» ABOUT THIS TASK
Could you copy every line in the listing below that has the word "takeFault"?

————

-- ==== Sys2Proof/Laws/State.lean ====
section
/-! SUPPORT. One lemma for each field under each update of the state, of the register file and of the cartridge RAM. -/

namespace Sys2Proof.Machine

@[simp] theorem tick_regs (s : State) : (tick s).regs = s.regs := rfl
@[simp] theorem tick_flat (s : State) : (tick s).flat = s.flat := rfl
@[simp] theorem tick_cart (s : State) : (tick s).cart = s.cart := rfl
@[simp] theorem tick_status (s : State) : (tick s).status = s.status := rfl
@[simp] theorem tick_ticks (s : State) : (tick s).ticks = s.ticks + 1 := rfl
@[simp] theorem tick_params (s : State) : (tick s).params = s.params := rfl

@[simp] theorem takeFault_regs (f : Fault) (s : State) : (takeFault f s).regs = s.regs := rfl
@[simp] theorem takeFault_flat (f : Fault) (s : State) : (takeFault f s).flat = s.flat := rfl
@[simp] theorem takeFault_cart (f : Fault) (s : State) : (takeFault f s).cart = s.cart := rfl
@[simp] theorem takeFault_status (f : Fault) (s : State) : (takeFault f s).status = .faulted f := rfl
@[simp] theorem takeFault_ticks (f : Fault) (s : State) : (takeFault f s).ticks = s.ticks := rfl
@[simp] theorem takeFault_params (f : Fault) (s : State) : (takeFault f s).params = s.params := rfl

@[simp] theorem addHooks_regs (n : Nat) (s : State) : (addHooks n s).regs = s.regs := rfl
@[simp] theorem addHooks_flat (n : Nat) (s : State) : (addHooks n s).flat = s.flat := rfl
@[simp] theorem addHooks_cart (n : Nat) (s : State) : (addHooks n s).cart = s.cart := rfl
@[simp] theorem addHooks_status (n : Nat) (s : State) : (addHooks n s).status = s.status := rfl
@[simp] theorem addHooks_ticks (n : Nat) (s : State) : (addHooks n s).ticks = s.ticks + n := rfl
@[simp] theorem addHooks_params (n : Nat) (s : State) : (addHooks n s).params = s.params := rfl

@[simp] theorem setRegs_regs (s : State) (g : Regs) : (s.setRegs g).regs = g := rfl
@[simp] theorem setRegs_flat (s : State) (g : Regs) : (s.setRegs g).flat = s.flat := rfl
@[simp] theorem setRegs_cart (s : State) (g : Regs) : (s.setRegs g).cart = s.cart := rfl
@[simp] theorem setRegs_status (s : State) (g : Regs) : (s.setRegs g).status = s.status := rfl
@[simp] theorem setRegs_ticks (s : State) (g : Regs) : (s.setRegs g).ticks = s.ticks := rfl
@[simp] theorem setRegs_params (s : State) (g : Regs) : (s.setRegs g).params = s.params := rfl

@[simp] theorem setPc_flat (s : State) (v : Addr) : (s.setPc v).flat = s.flat := rfl
@[simp] theorem setPc_cart (s : State) (v : Addr) : (s.setPc v).cart = s.cart := rfl
@[simp] theorem setPc_status (s : State) (v : Addr) : (s.setPc v).status = s.status := rfl
@[simp] theorem setPc_ticks (s : State) (v : Addr) : (s.setPc v).ticks = s.ticks := rfl
@[simp] theorem setPc_params (s : State) (v : Addr) : (s.setPc v).params = s.params := rfl
@[simp] theorem setPc_regs_a (s : State) (v : Addr) : (s.setPc v).regs.a = s.regs.a := rfl
@[simp] theorem setPc_regs_f (s : State) (v : Addr) : (s.setPc v).regs.f = s.regs.f := rfl
@[simp] theorem setPc_regs_b (s : State) (v : Addr) : (s.setPc v).regs.b = s.regs.b := rfl
@[simp] theorem setPc_regs_c (s : State) (v : Addr) : (s.setPc v).regs.c = s.regs.c := rfl
@[simp] theorem setPc_regs_d (s : State) (v : Addr) : (s.setPc v).regs.d = s.regs.d := rfl
@[simp] theorem setPc_regs_e (s : State) (v : Addr) : (s.setPc v).regs.e = s.regs.e := rfl
@[simp] theorem setPc_regs_h (s : State) (v : Addr) : (s.setPc v).regs.h = s.regs.h := rfl
@[simp] theorem setPc_regs_l (s : State) (v : Addr) : (s.setPc v).regs.l = s.regs.l := rfl
@[simp] theorem setPc_regs_sp (s : State) (v : Addr) : (s.setPc v).regs.sp = s.regs.sp := rfl
@[simp] theorem setPc_regs_pc (s : State) (v : Addr) : (s.setPc v).regs.pc = v := rfl

@[simp] theorem setSp_flat (s : State) (v : Addr) : (s.setSp v).flat = s.flat := rfl
@[simp] theorem setSp_cart (s : State) (v : Addr) : (s.setSp v).cart = s.cart := rfl
@[simp] theorem setSp_status (s : State) (v : Addr) : (s.setSp v).status = s.status := rfl
@[simp] theorem setSp_ticks (s : State) (v : Addr) : (s.setSp v).ticks = s.ticks := rfl
@[simp] theorem setSp_params (s : State) (v : Addr) : (s.setSp v).params = s.params := rfl
@[simp] theorem setSp_regs_a (s : State) (v : Addr) : (s.setSp v).regs.a = s.regs.a := rfl
@[simp] theorem setSp_regs_f (s : State) (v : Addr) : (s.setSp v).regs.f = s.regs.f := rfl
@[simp] theorem setSp_regs_b (s : State) (v : Addr) : (s.setSp v).regs.b = s.regs.b := rfl
@[simp] theorem setSp_regs_c (s : State) (v : Addr) : (s.setSp v).regs.c = s.regs.c := rfl
@[simp] theorem setSp_regs_d (s : State) (v : Addr) : (s.setSp v).regs.d = s.regs.d := rfl
@[simp] theorem setSp_regs_e (s : State) (v : Addr) : (s.setSp v).regs.e = s.regs.e := rfl
@[simp] theorem setSp_regs_h (s : State) (v : Addr) : (s.setSp v).regs.h = s.regs.h := rfl
@[simp] theorem setSp_regs_l (s : State) (v : Addr) : (s.setSp v).regs.l = s.regs.l := rfl
@[simp] theorem setSp_regs_sp (s : State) (v : Addr) : (s.setSp v).regs.sp = v := rfl
@[simp] theorem setSp_regs_pc (s : State) (v : Addr) : (s.setSp v).regs.pc = s.regs.pc := rfl

@[simp] theorem jump_flat (t : Addr) (s : State) : (jump t s).flat = s.flat := rfl
@[simp] theorem jump_cart (t : Addr) (s : State) : (jump t s).cart = s.cart := rfl
@[simp] theorem jump_status (t : Addr) (s : State) : (jump t s).status = s.status := rfl
@[simp] theorem jump_ticks (t : Addr) (s : State) : (jump t s).ticks = s.ticks + 1 := rfl
@[simp] theorem jump_params (t : Addr) (s : State) : (jump t s).params = s.params := rfl
@[simp] theorem jump_regs_a (t : Addr) (s : State) : (jump t s).regs.a = s.regs.a := rfl
@[simp] theorem jump_regs_f (t : Addr) (s : State) : (jump t s).regs.f = s.regs.f := rfl
@[simp] theorem jump_regs_b (t : Addr) (s : State) : (jump t s).regs.b = s.regs.b := rfl
@[simp] theorem jump_regs_c (t : Addr) (s : State) : (jump t s).regs.c = s.regs.c := rfl
@[simp] theorem jump_regs_d (t : Addr) (s : State) : (jump t s).regs.d = s.regs.d := rfl
@[simp] theorem jump_regs_e (t : Addr) (s : State) : (jump t s).regs.e = s.regs.e := rfl
@[simp] theorem jump_regs_h (t : Addr) (s : State) : (jump t s).regs.h = s.regs.h := rfl
@[simp] theorem jump_regs_l (t : Addr) (s : State) : (jump t s).regs.l = s.regs.l := rfl
@[simp] theorem jump_regs_sp (t : Addr) (s : State) : (jump t s).regs.sp = s.regs.sp := rfl
@[simp] theorem jump_regs_pc (t : Addr) (s : State) : (jump t s).regs.pc = t := rfl

@[simp] theorem setF_a (g : Regs) (v : Byte) : (g.setF v).a = g.a := rfl
@[simp] theorem setF_f (g : Regs) (v : Byte) : (g.setF v).f = v &&& 0xF0 := rfl
@[simp] theorem setF_b (g : Regs) (v : Byte) : (g.setF v).b = g.b := rfl
@[simp] theorem setF_c (g : Regs) (v : Byte) : (g.setF v).c = g.c := rfl
@[simp] theorem setF_d (g : Regs) (v : Byte) : (g.setF v).d = g.d := rfl
@[simp] theorem setF_e (g : Regs) (v : Byte) : (g.setF v).e = g.e := rfl
@[simp] theorem setF_h (g : Regs) (v : Byte) : (g.setF v).h = g.h := rfl
@[simp] theorem setF_l (g : Regs) (v : Byte) : (g.setF v).l = g.l := rfl
@[simp] theorem setF_sp (g : Regs) (v : Byte) : (g.setF v).sp = g.sp := rfl
@[simp] theorem setF_pc (g : Regs) (v : Byte) : (g.setF v).pc = g.pc := rfl

@[simp] theorem setBc_a (g : Regs) (v : Addr) : (g.setBc v).a = g.a := rfl
@[simp] theorem setBc_f (g : Regs) (v : Addr) : (g.setBc v).f = g.f := rfl
@[simp] theorem setBc_b (g : Regs) (v : Addr) : (g.setBc v).b = highByte v := rfl
@[simp] theorem setBc_c (g : Regs) (v : Addr) : (g.setBc v).c = lowByte v := rfl
@[simp] theorem setBc_d (g : Regs) (v : Addr) : (g.setBc v).d = g.d := rfl
@[simp] theorem setBc_e (g : Regs) (v : Addr) : (g.setBc v).e = g.e := rfl
@[simp] theorem setBc_h (g : Regs) (v : Addr) : (g.setBc v).h = g.h := rfl
@[simp] theorem setBc_l (g : Regs) (v : Addr) : (g.setBc v).l = g.l := rfl
@[simp] theorem setBc_sp (g : Regs) (v : Addr) : (g.setBc v).sp = g.sp := rfl
@[simp] theorem setBc_pc (g : Regs) (v : Addr) : (g.setBc v).pc = g.pc := rfl

@[simp] theorem setDe_a (g : Regs) (v : Addr) : (g.setDe v).a = g.a := rfl
@[simp] theorem setDe_f (g : Regs) (v : Addr) : (g.setDe v).f = g.f := rfl
@[simp] theorem setDe_b (g : Regs) (v : Addr) : (g.setDe v).b = g.b := rfl
@[simp] theorem setDe_c (g : Regs) (v : Addr) : (g.setDe v).c = g.c := rfl
@[simp] theorem setDe_d (g : Regs) (v : Addr) : (g.setDe v).d = highByte v := rfl
@[simp] theorem setDe_e (g : Regs) (v : Addr) : (g.setDe v).e = lowByte v := rfl
@[simp] theorem setDe_h (g : Regs) (v : Addr) : (g.setDe v).h = g.h := rfl
@[simp] theorem setDe_l (g : Regs) (v : Addr) : (g.setDe v).l = g.l := rfl
@[simp] theorem setDe_sp (g : Regs) (v : Addr) : (g.setDe v).sp = g.sp := rfl
@[simp] theorem setDe_pc (g : Regs) (v : Addr) : (g.setDe v).pc = g.pc := rfl

@[simp] theorem setHl_a (g : Regs) (v : Addr) : (g.setHl v).a = g.a := rfl
@[simp] theorem setHl_f (g : Regs) (v : Addr) : (g.setHl v).f = g.f := rfl
@[simp] theorem setHl_b (g : Regs) (v : Addr) : (g.setHl v).b = g.b := rfl
@[simp] theorem setHl_c (g : Regs) (v : Addr) : (g.setHl v).c = g.c := rfl
@[simp] theorem setHl_d (g : Regs) (v : Addr) : (g.setHl v).d = g.d := rfl
@[simp] theorem setHl_e (g : Regs) (v : Addr) : (g.setHl v).e = g.e := rfl
@[simp] theorem setHl_h (g : Regs) (v : Addr) : (g.setHl v).h = highByte v := rfl
@[simp] theorem setHl_l (g : Regs) (v : Addr) : (g.setHl v).l = lowByte v := rfl
@[simp] theorem setHl_sp (g : Regs) (v : Addr) : (g.setHl v).sp = g.sp := rfl
@[simp] theorem setHl_pc (g : Regs) (v : Addr) : (g.setHl v).pc = g.pc := rfl

@[simp] theorem setAf_a (g : Regs) (v : Addr) : (g.setAf v).a = highByte v := rfl
@[simp] theorem setAf_f (g : Regs) (v : Addr) : (g.setAf v).f = lowByte v &&& 0xF0 := rfl
@[simp] theorem setAf_b (g : Regs) (v : Addr) : (g.setAf v).b = g.b := rfl
@[simp] theorem setAf_c (g : Regs) (v : Addr) : (g.setAf v).c = g.c := rfl
@[simp] theorem setAf_d (g : Regs) (v : Addr) : (g.setAf v).d = g.d := rfl
@[simp] theorem setAf_e (g : Regs) (v : Addr) : (g.setAf v).e = g.e := rfl
@[simp] theorem setAf_h (g : Regs) (v : Addr) : (g.setAf v).h = g.h := rfl
@[simp] theorem setAf_l (g : Regs) (v : Addr) : (g.setAf v).l = g.l := rfl
@[simp] theorem setAf_sp (g : Regs) (v : Addr) : (g.setAf v).sp = g.sp := rfl
@[simp] theorem setAf_pc (g : Regs) (v : Addr) : (g.setAf v).pc = g.pc := rfl

@[simp] theorem setFlags_a (g : Regs) (x : Flags) : (g.setFlags x).a = g.a := rfl
@[simp] theorem setFlags_f (g : Regs) (x : Flags) : (g.setFlags x).f = x.toByte &&& 0xF0 := rfl
@[simp] theorem setFlags_b (g : Regs) (x : Flags) : (g.setFlags x).b = g.b := rfl
@[simp] theorem setFlags_c (g : Regs) (x : Flags) : (g.setFlags x).c = g.c := rfl
@[simp] theorem setFlags_d (g : Regs) (x : Flags) : (g.setFlags x).d = g.d := rfl
@[simp] theorem setFlags_e (g : Regs) (x : Flags) : (g.setFlags x).e = g.e := rfl
@[simp] theorem setFlags_h (g : Regs) (x : Flags) : (g.setFlags x).h = g.h := rfl
@[simp] theorem setFlags_l (g : Regs) (x : Flags) : (g.setFlags x).l = g.l := rfl
@[simp] theorem setFlags_sp (g : Regs) (x : Flags) : (g.setFlags x).sp = g.sp := rfl
@[simp] theorem setFlags_pc (g : Regs) (x : Flags) : (g.setFlags x).pc = g.pc := rfl

@[simp] theorem withRam_ram (c : Cart) : c.withRam c.ram = c := by cases c <;> rfl
@[simp] theorem withRam_withRam (c : Cart) (x y : Memory) : (c.withRam x).withRam y = c.withRam y := by cases c <;> rfl
@[simp] theorem rom_withRam (c : Cart) (x : Memory) : (c.withRam x).rom = c.rom := by cases c <;> rfl
@[simp] theorem withRam_switchableBank (m : SwitchableBank) (x : Memory) :
    (Cart.switchableBank m).withRam x = .switchableBank { m with ram := x } := rfl
@[simp] theorem ram_switchableBank (m : SwitchableBank) : (Cart.switchableBank m).ram = m.ram := rfl

end Sys2Proof.Machine
end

————

» OUTPUT OF THE TASK
@[simp] theorem takeFault_regs (f : Fault) (s : State) : (takeFault f s).regs = s.regs := rfl
@[simp] theorem takeFault_flat (f : Fault) (s : State) : (takeFault f s).flat = s.flat := rfl
@[simp] theorem takeFault_cart (f : Fault) (s : State) : (takeFault f s).cart = s.cart := rfl
@[simp] theorem takeFault_status (f : Fault) (s : State) : (takeFault f s).status = .faulted f := rfl
@[simp] theorem takeFault_ticks (f : Fault) (s : State) : (takeFault f s).ticks = s.ticks := rfl
@[simp] theorem takeFault_params (f : Fault) (s : State) : (takeFault f s).params = s.params := rfl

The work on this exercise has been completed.